Stored data entries:
>>>>

-- ==== Sys2Proof/Laws/State.lean ====
section
/-! SUPPORT. One lemma per field per update, so that no later proof unfolds a record update; the register file reads as the
last update wrote it. -/

namespace Sys2Proof.Machine

variable (s : State) (c : CtxId) (k : Context) (n : Nat)

/-! ### The register file -/

theorem ctx_setCtx (d : CtxId) : (s.setCtx c k).ctx d = if d = c then k else s.ctx d := by
  simp only [State.ctx, State.setCtx, Vector.getElem_set, Fin.ext_iff, eq_comm]

@[simp] theorem ctx_setCtx_same : (s.setCtx c k).ctx c = k := by simp [ctx_setCtx]

theorem ctx_setCtx_other (d : CtxId) (h : d ≠ c) : (s.setCtx c k).ctx d = s.ctx d := by simp [ctx_setCtx, h]

@[simp] theorem own_setOwn : (s.setOwn k).own = k := ctx_setCtx_same s s.cur k

theorem ctx_setOwn (d : CtxId) : (s.setOwn k).ctx d = if d = s.cur then k else s.ctx d := ctx_setCtx s s.cur k d

theorem ctx_setOwn_other (d : CtxId) (h : d ≠ s.cur) : (s.setOwn k).ctx d = s.ctx d := ctx_setCtx_other s s.cur k d h

@[simp] theorem setOwn_setOwn (l : Context) : (s.setOwn k).setOwn l = s.setOwn l := by
  simp [State.setOwn, State.setCtx]

@[simp] theorem setOwn_own : s.setOwn s.own = s := by
  simp [State.setOwn, State.setCtx, State.own, State.ctx]

/-- Two states are equal if they agree on every context and every other field. -/
theorem State.ext_ctx {s t : State} (hctx : ∀ c, s.ctx c = t.ctx c) (hcur : s.cur = t.cur) (hh : s.halted = t.halted)
    (hm : s.mem = t.mem) (hp : s.periphCalls = t.periphCalls) (hd : s.draws = t.draws) (hr : s.periphReads = t.periphReads) :
    s = t := by
  cases s
  cases t
  simp only [State.mk.injEq]
  refine ⟨?_, hcur, hh, hm, hp, hd, hr⟩
  ext1 i hi
  exact hctx ⟨i, hi⟩

@[simp] theorem setCtx_cur : (s.setCtx c k).cur = s.cur := rfl
@[simp] theorem setCtx_halted : (s.setCtx c k).halted = s.halted := rfl
@[simp] theorem setCtx_mem : (s.setCtx c k).mem = s.mem := rfl
@[simp] theorem setCtx_periphCalls : (s.setCtx c k).periphCalls = s.periphCalls := rfl
@[simp] theorem setCtx_draws : (s.setCtx c k).draws = s.draws := rfl
@[simp] theorem setCtx_periphReads : (s.setCtx c k).periphReads = s.periphReads := rfl

@[simp] theorem setOwn_cur : (s.setOwn k).cur = s.cur := rfl
@[simp] theorem setOwn_halted : (s.setOwn k).halted = s.halted := rfl
@[simp] theorem setOwn_mem : (s.setOwn k).mem = s.mem := rfl
@[simp] theorem setOwn_periphCalls : (s.setOwn k).periphCalls = s.periphCalls := rfl
@[simp] theorem setOwn_draws : (s.setOwn k).draws = s.draws := rfl
@[simp] theorem setOwn_periphReads : (s.setOwn k).periphReads = s.periphReads := rfl

@[simp] theorem setOwn_x (r : Reg) : (s.setOwn k).x r = k.x[r.val] := by simp [State.x]

@[simp] theorem setOwn_f (r : FReg) : (s.setOwn k).f r = k.f[r.val] := by simp [State.f]

@[simp] theorem ctx_cur : s.ctx s.cur = s.own := rfl

@[simp] theorem own_x (r : Reg) : s.own.x[r.val] = s.x r := rfl

@[simp] theorem own_f (r : FReg) : s.own.f[r.val] = s.f r := rfl

/-! ### The named updates of the current context -/

@[simp] theorem setX_own (r : Reg) (v : Word) : (s.setX r v).own = { s.own with x := s.own.x.set r.val v } := own_setOwn s _
theorem setX_ctx (r : Reg) (v : Word) (d : CtxId) (h : d ≠ s.cur) : (s.setX r v).ctx d = s.ctx d := ctx_setOwn_other s _ d h
@[simp] theorem setX_cur (r : Reg) (v : Word) : (s.setX r v).cur = s.cur := rfl
@[simp] theorem setX_halted (r : Reg) (v : Word) : (s.setX r v).halted = s.halted := rfl
@[simp] theorem setX_mem (r : Reg) (v : Word) : (s.setX r v).mem = s.mem := rfl
@[simp] theorem setX_periphCalls (r : Reg) (v : Word) : (s.setX r v).periphCalls = s.periphCalls := rfl
@[simp] theorem setX_draws (r : Reg) (v : Word) : (s.setX r v).draws = s.draws := rfl
@[simp] theorem setX_periphReads (r : Reg) (v : Word) : (s.setX r v).periphReads = s.periphReads := rfl

@[simp] theorem setF_own (r : FReg) (v : Word) : (s.setF r v).own = { s.own with f := s.own.f.set r.val v } := own_setOwn s _
theorem setF_ctx (r : FReg) (v : Word) (d : CtxId) (h : d ≠ s.cur) : (s.setF r v).ctx d = s.ctx d := ctx_setOwn_other s _ d h
@[simp] theorem setF_cur (r : FReg) (v : Word) : (s.setF r v).cur = s.cur := rfl
@[simp] theorem setF_halted (r : FReg) (v : Word) : (s.setF r v).halted = s.halted := rfl
@[simp] theorem setF_mem (r : FReg) (v : Word) : (s.setF r v).mem = s.mem := rfl
@[simp] theorem setF_periphCalls (r : FReg) (v : Word) : (s.setF r v).periphCalls = s.periphCalls := rfl
@[simp] theorem setF_draws (r : FReg) (v : Word) : (s.setF r v).draws = s.draws := rfl
@[simp] theorem setF_periphReads (r : FReg) (v : Word) : (s.setF r v).periphReads = s.periphReads := rfl

@[simp] theorem setPc_own (t : Word) : (s.setPc t).own = { s.own with pc := t } := own_setOwn s _
theorem setPc_ctx (t : Word) (d : CtxId) (h : d ≠ s.cur) : (s.setPc t).ctx d = s.ctx d := ctx_setOwn_other s _ d h
@[simp] theorem setPc_cur (t : Word) : (s.setPc t).cur = s.cur := rfl
@[simp] theorem setPc_halted (t : Word) : (s.setPc t).halted = s.halted := rfl
@[simp] theorem setPc_mem (t : Word) : (s.setPc t).mem = s.mem := rfl
@[simp] theorem setPc_periphCalls (t : Word) : (s.setPc t).periphCalls = s.periphCalls := rfl
@[simp] theorem setPc_draws (t : Word) : (s.setPc t).draws = s.draws := rfl
@[simp] theorem setPc_periphReads (t : Word) : (s.setPc t).periphReads = s.periphReads := rfl

@[simp] theorem setCp_own (t : Word) : (s.setCp t).own = { s.own with cp := t } := own_setOwn s _
theorem setCp_ctx (t : Word) (d : CtxId) (h : d ≠ s.cur) : (s.setCp t).ctx d = s.ctx d := ctx_setOwn_other s _ d h
@[simp] theorem setCp_cur (t : Word) : (s.setCp t).cur = s.cur := rfl
@[simp] theorem setCp_halted (t : Word) : (s.setCp t).halted = s.halted := rfl
@[simp] theorem setCp_mem (t : Word) : (s.setCp t).mem = s.mem := rfl
@[simp] theorem setCp_periphCalls (t : Word) : (s.setCp t).periphCalls = s.periphCalls := rfl
@[simp] theorem setCp_draws (t : Word) : (s.setCp t).draws = s.draws := rfl
@[simp] theorem setCp_periphReads (t : Word) : (s.setCp t).periphReads = s.periphReads := rfl

@[simp] theorem setSp_own (t : Word) : (s.setSp t).own = { s.own with sp := t } := own_setOwn s _
theorem setSp_ctx (t : Word) (d : CtxId) (h : d ≠ s.cur) : (s.setSp t).ctx d = s.ctx d := ctx_setOwn_other s _ d h
@[simp] theorem setSp_cur (t : Word) : (s.setSp t).cur = s.cur := rfl
@[simp] theorem setSp_halted (t : Word) : (s.setSp t).halted = s.halted := rfl
@[simp] theorem setSp_mem (t : Word) : (s.setSp t).mem = s.mem := rfl
@[simp] theorem setSp_periphCalls (t : Word) : (s.setSp t).periphCalls = s.periphCalls := rfl
@[simp] theorem setSp_draws (t : Word) : (s.setSp t).draws = s.draws := rfl
@[simp] theorem setSp_periphReads (t : Word) : (s.setSp t).periphReads = s.periphReads := rfl

@[simp] theorem setCmp_own (v : Byte) : (s.setCmp v).own = { s.own with cmp := v } := own_setOwn s _
theorem setCmp_ctx (v : Byte) (d : CtxId) (h : d ≠ s.cur) : (s.setCmp v).ctx d = s.ctx d := ctx_setOwn_other s _ d h
@[simp] theorem setCmp_cur (v : Byte) : (s.setCmp v).cur = s.cur := rfl
@[simp] theorem setCmp_halted (v : Byte) : (s.setCmp v).halted = s.halted := rfl
@[simp] theorem setCmp_mem (v : Byte) : (s.setCmp v).mem = s.mem := rfl
@[simp] theorem setCmp_periphCalls (v : Byte) : (s.setCmp v).periphCalls = s.periphCalls := rfl
@[simp] theorem setCmp_draws (v : Byte) : (s.setCmp v).draws = s.draws := rfl
@[simp] theorem setCmp_periphReads (v : Byte) : (s.setCmp v).periphReads = s.periphReads := rfl

@[simp] theorem advance_own (n : Nat) : (s.advance n).own = { s.own with pc := addrAdd s.own.pc n } := own_setOwn s _
theorem advance_ctx (n : Nat) (d : CtxId) (h : d ≠ s.cur) : (s.advance n).ctx d = s.ctx d := ctx_setOwn_other s _ d h
@[simp] theorem advance_cur (n : Nat) : (s.advance n).cur = s.cur := rfl
@[simp] theorem advance_halted (n : Nat) : (s.advance n).halted = s.halted := rfl
@[simp] theorem advance_mem (n : Nat) : (s.advance n).mem = s.mem := rfl
@[simp] theorem advance_periphCalls (n : Nat) : (s.advance n).periphCalls = s.periphCalls := rfl
@[simp] theorem advance_draws (n : Nat) : (s.advance n).draws = s.draws := rfl
@[simp] theorem advance_periphReads (n : Nat) : (s.advance n).periphReads = s.periphReads := rfl

@[simp] theorem raise_own (F : Flag) : (s.raise F).own = { s.own with flags := s.own.flags ||| F.mask } := own_setOwn s _
theorem raise_ctx (F : Flag) (d : CtxId) (h : d ≠ s.cur) : (s.raise F).ctx d = s.ctx d := ctx_setOwn_other s _ d h
@[simp] theorem raise_cur (F : Flag) : (s.raise F).cur = s.cur := rfl
@[simp] theorem raise_halted (F : Flag) : (s.raise F).halted = s.halted := rfl
@[simp] theorem raise_mem (F : Flag) : (s.raise F).mem = s.mem := rfl
@[simp] theorem raise_periphCalls (F : Flag) : (s.raise F).periphCalls = s.periphCalls := rfl
@[simp] theorem raise_draws (F : Flag) : (s.raise F).draws = s.draws := rfl
@[simp] theorem raise_periphReads (F : Flag) : (s.raise F).periphReads = s.periphReads := rfl

theorem setX_x (r q : Reg) (v : Word) : (s.setX r v).x q = if q = r then v else s.x q := by
  simp only [State.x, setX_own, Vector.getElem_set, Fin.ext_iff, eq_comm]

@[simp] theorem setX_x_same (r : Reg) (v : Word) : (s.setX r v).x r = v := by simp [setX_x]

theorem setF_f (r q : FReg) (v : Word) : (s.setF r v).f q = if q = r then v else s.f q := by
  simp only [State.f, setF_own, Vector.getElem_set, Fin.ext_iff, eq_comm]

@[simp] theorem setF_f_same (r : FReg) (v : Word) : (s.setF r v).f r = v := by simp [setF_f]

@[simp] theorem setX_f (r : Reg) (q : FReg) (v : Word) : (s.setX r v).f q = s.f q := by simp only [State.f, setX_own]

@[simp] theorem setF_x (r : FReg) (q : Reg) (v : Word) : (s.setF r v).x q = s.x q := by simp only [State.x, setF_own]

@[simp] theorem setPc_x (t : Word) (q : Reg) : (s.setPc t).x q = s.x q := by simp only [State.x, setPc_own]
@[simp] theorem setPc_f (t : Word) (q : FReg) : (s.setPc t).f q = s.f q := by simp only [State.f, setPc_own]
@[simp] theorem setCp_x (t : Word) (q : Reg) : (s.setCp t).x q = s.x q := by simp only [State.x, setCp_own]
@[simp] theorem setCp_f (t : Word) (q : FReg) : (s.setCp t).f q = s.f q := by simp only [State.f, setCp_own]
@[simp] theorem setSp_x (t : Word) (q : Reg) : (s.setSp t).x q = s.x q := by simp only [State.x, setSp_own]
@[simp] theorem setSp_f (t : Word) (q : FReg) : (s.setSp t).f q = s.f q := by simp only [State.f, setSp_own]
@[simp] theorem setCmp_x (v : Byte) (q : Reg) : (s.setCmp v).x q = s.x q := by simp only [State.x, setCmp_own]
@[simp] theorem setCmp_f (v : Byte) (q : FReg) : (s.setCmp v).f q = s.f q := by simp only [State.f, setCmp_own]
@[simp] theorem advance_x (n : Nat) (q : Reg) : (s.advance n).x q = s.x q := by simp only [State.x, advance_own]
@[simp] theorem advance_f (n : Nat) (q : FReg) : (s.advance n).f q = s.f q := by simp only [State.f, advance_own]
@[simp] theorem raise_x (F : Flag) (q : Reg) : (s.raise F).x q = s.x q := by simp only [State.x, raise_own]
@[simp] theorem raise_f (F : Flag) (q : FReg) : (s.raise F).f q = s.f q := by simp only [State.f, raise_own]

/-! ### Updates of the machine's other fields -/

@[simp] theorem drawn_ctx (n : Nat) (d : CtxId) : (s.drawn n).ctx d = s.ctx d := rfl
@[simp] theorem drawn_own (n : Nat) : (s.drawn n).own = s.own := rfl
@[simp] theorem drawn_x (n : Nat) (q : Reg) : (s.drawn n).x q = s.x q := rfl
@[simp] theorem drawn_f (n : Nat) (q : FReg) : (s.drawn n).f q = s.f q := rfl
@[simp] theorem drawn_cur (n : Nat) : (s.drawn n).cur = s.cur := rfl
@[simp] theorem drawn_halted (n : Nat) : (s.drawn n).halted = s.halted := rfl
@[simp] theorem drawn_mem (n : Nat) : (s.drawn n).mem = s.mem := rfl
@[simp] theorem drawn_periphCalls (n : Nat) : (s.drawn n).periphCalls = s.periphCalls := rfl
@[simp] theorem drawn_draws (n : Nat) : (s.drawn n).draws = s.draws + n := rfl
@[simp] theorem drawn_periphReads (n : Nat) : (s.drawn n).periphReads = s.periphReads := rfl

@[simp] theorem periphTaken_ctx (n : Nat) (d : CtxId) : (s.periphTaken n).ctx d = s.ctx d := rfl
@[simp] theorem periphTaken_own (n : Nat) : (s.periphTaken n).own = s.own := rfl
@[simp] theorem periphTaken_x (n : Nat) (q : Reg) : (s.periphTaken n).x q = s.x q := rfl
@[simp] theorem periphTaken_f (n : Nat) (q : FReg) : (s.periphTaken n).f q = s.f q := rfl
@[simp] theorem periphTaken_cur (n : Nat) : (s.periphTaken n).cur = s.cur := rfl
@[simp] theorem periphTaken_halted (n : Nat) : (s.periphTaken n).halted = s.halted := rfl
@[simp] theorem periphTaken_mem (n : Nat) : (s.periphTaken n).mem = s.mem := rfl
@[simp] theorem periphTaken_periphCalls (n : Nat) : (s.periphTaken n).periphCalls = s.periphCalls := rfl
@[simp] theorem periphTaken_draws (n : Nat) : (s.periphTaken n).draws = s.draws := rfl
@[simp] theorem periphTaken_periphReads (n : Nat) : (s.periphTaken n).periphReads = s.periphReads + n := rfl

@[simp] theorem periphCall_ctx (fn : PeriphFn) (d : CtxId) : (s.periphCall fn).ctx d = s.ctx d := rfl
@[simp] theorem periphCall_own (fn : PeriphFn) : (s.periphCall fn).own = s.own := rfl
@[simp] theorem periphCall_x (fn : PeriphFn) (q : Reg) : (s.periphCall fn).x q = s.x q := rfl
@[simp] theorem periphCall_f (fn : PeriphFn) (q : FReg) : (s.periphCall fn).f q = s.f q := rfl
@[simp] theorem periphCall_cur (fn : PeriphFn) : (s.periphCall fn).cur = s.cur := rfl
@[simp] theorem periphCall_halted (fn : PeriphFn) : (s.periphCall fn).halted = s.halted := rfl
@[simp] theorem periphCall_mem (fn : PeriphFn) : (s.periphCall fn).mem = s.mem := rfl
@[simp] theorem periphCall_periphCalls (fn : PeriphFn) : (s.periphCall fn).periphCalls = s.periphCalls ++ [PeriphCall.mk fn s.periphArgs] := rfl
@[simp] theorem periphCall_draws (fn : PeriphFn) : (s.periphCall fn).draws = s.draws := rfl
@[simp] theorem periphCall_periphReads (fn : PeriphFn) : (s.periphCall fn).periphReads = s.periphReads := rfl

end Sys2Proof.Machine
end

<<<<

■ Exercise objective:
I'd like the lines above from the one with "refine ⟨?_, hcur, hh, hm, hp, hd, hr⟩" up to and including the one with "c k).draws = s.draws := rfl" copied exactly, with no other lines.

■ Solution:
  refine ⟨?_, hcur, hh, hm, hp, hd, hr⟩
  ext1 i hi
  exact hctx ⟨i, hi⟩

@[simp] theorem setCtx_cur : (s.setCtx c k).cur = s.cur := rfl
@[simp] theorem setCtx_halted : (s.setCtx c k).halted = s.halted := rfl
@[simp] theorem setCtx_mem : (s.setCtx c k).mem = s.mem := rfl
@[simp] theorem setCtx_periphCalls : (s.setCtx c k).periphCalls = s.periphCalls := rfl
@[simp] theorem setCtx_draws : (s.setCtx c k).draws = s.draws := rfl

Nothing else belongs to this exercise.